◆ Required action ◆
Across the whole listing, filter for the string "teState" and copy every line that has it.

◆ Provided records ◆
def execTeCqHeadWrite (w : Who) (c v : Nat) (s : State) : Host.Outcome State Fault Refusal :=
  .next (s.ctl w (s.teWriter w c) fun s => s.cqHead c v)

/-- The ring descriptor at the head index is fetched into the channel queue (R188, R190); a failed check ends the fetch with VIOLATION, WINDOW, and freezes the channel
(R390). A descriptor that cannot be read is received all the same and completes with its status (DEDUCED: R191). -/
def State.teFetch (s : State) (c ctx : Nat) : State :=
  let head := s.rd (Obj.teSqHead c)
  let base := s.rd (Obj.teSqBase c) + 64 * head
  let a := s.read ctx (chanMaster c) permRead (if ctx = 0 then .phys base else .virt base) 64
  let s := a.s.wr (Obj.teSqHead c) ((head + 1) % s.rd (Obj.teSqEntries c))
  let ch := s.chan c
  if a.st = .ok then s.setChan c (ch.push a.data false)
  else
    let s := (s.setChan c { ch with nextSerial := ch.nextSerial + 1 }).recordDesc c ch.nextSerial (zeros 4) a.st (if a.win then tdWindow else tdNone) 0xFF 0 0
    if a.win then s.freezeTe c (s.rd (Obj.protEpoch ctx)) a.addr else s

/-- TE_RING_FETCH: the next ring descriptor enters the channel queue (R188, R190). -/
def execTeRingFetch (c : Nat) (s : State) : Host.Outcome State Fault Refusal :=
  match s.teOwnerOf c with
  | none => .next s
  | some ctx =>
    if s.rd (Obj.teState c) ≠ ustActive ∨ !s.chanUp c ∨ s.rd (Obj.teSqHead c) = s.rd (Obj.teSqTail c) then .next s else .next (s.unlessHeld (s.teFetch c ctx))

/-- TE_OWNER_WRITE: refused unless the channel is DISABLED, or FAILED and so treated (R186, R210); house channels keep their owner. -/
def State.setTeOwner (s : State) (c v : Nat) : State × Nat :=
  if isHouse c then (s, rNoAccess)
  else if v ≠ 0xFF ∧ (v = 0 ∨ v > 63) then (s, rOutOfRange)
  else if s.rd (Obj.teState c) ≠ ustDisabled ∧ s.rd (Obj.teState c) ≠ ustFailed then (s, rRefused)
  else (s.wr (Obj.teOwner c) v, rOk)

def execTeOwnerWrite (w : Who) (c v : Nat) (s : State) : Host.Outcome State Fault Refusal :=
  .next (s.ctl w (isOpCus w) fun s => if c ≥ 72 then (s, rNoObject) else s.setTeOwner c v)

end Sys2Proof.Machine
end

◆ Task response ◆
    if s.rd (Obj.teState c) ≠ ustActive ∨ !s.chanUp c ∨ s.rd (Obj.teSqHead c) = s.rd (Obj.teSqTail c) then .next s else .next (s.unlessHeld (s.teFetch c ctx))
  else if s.rd (Obj.teState c) ≠ ustDisabled ∧ s.rd (Obj.teState c) ≠ ustFailed then (s, rRefused)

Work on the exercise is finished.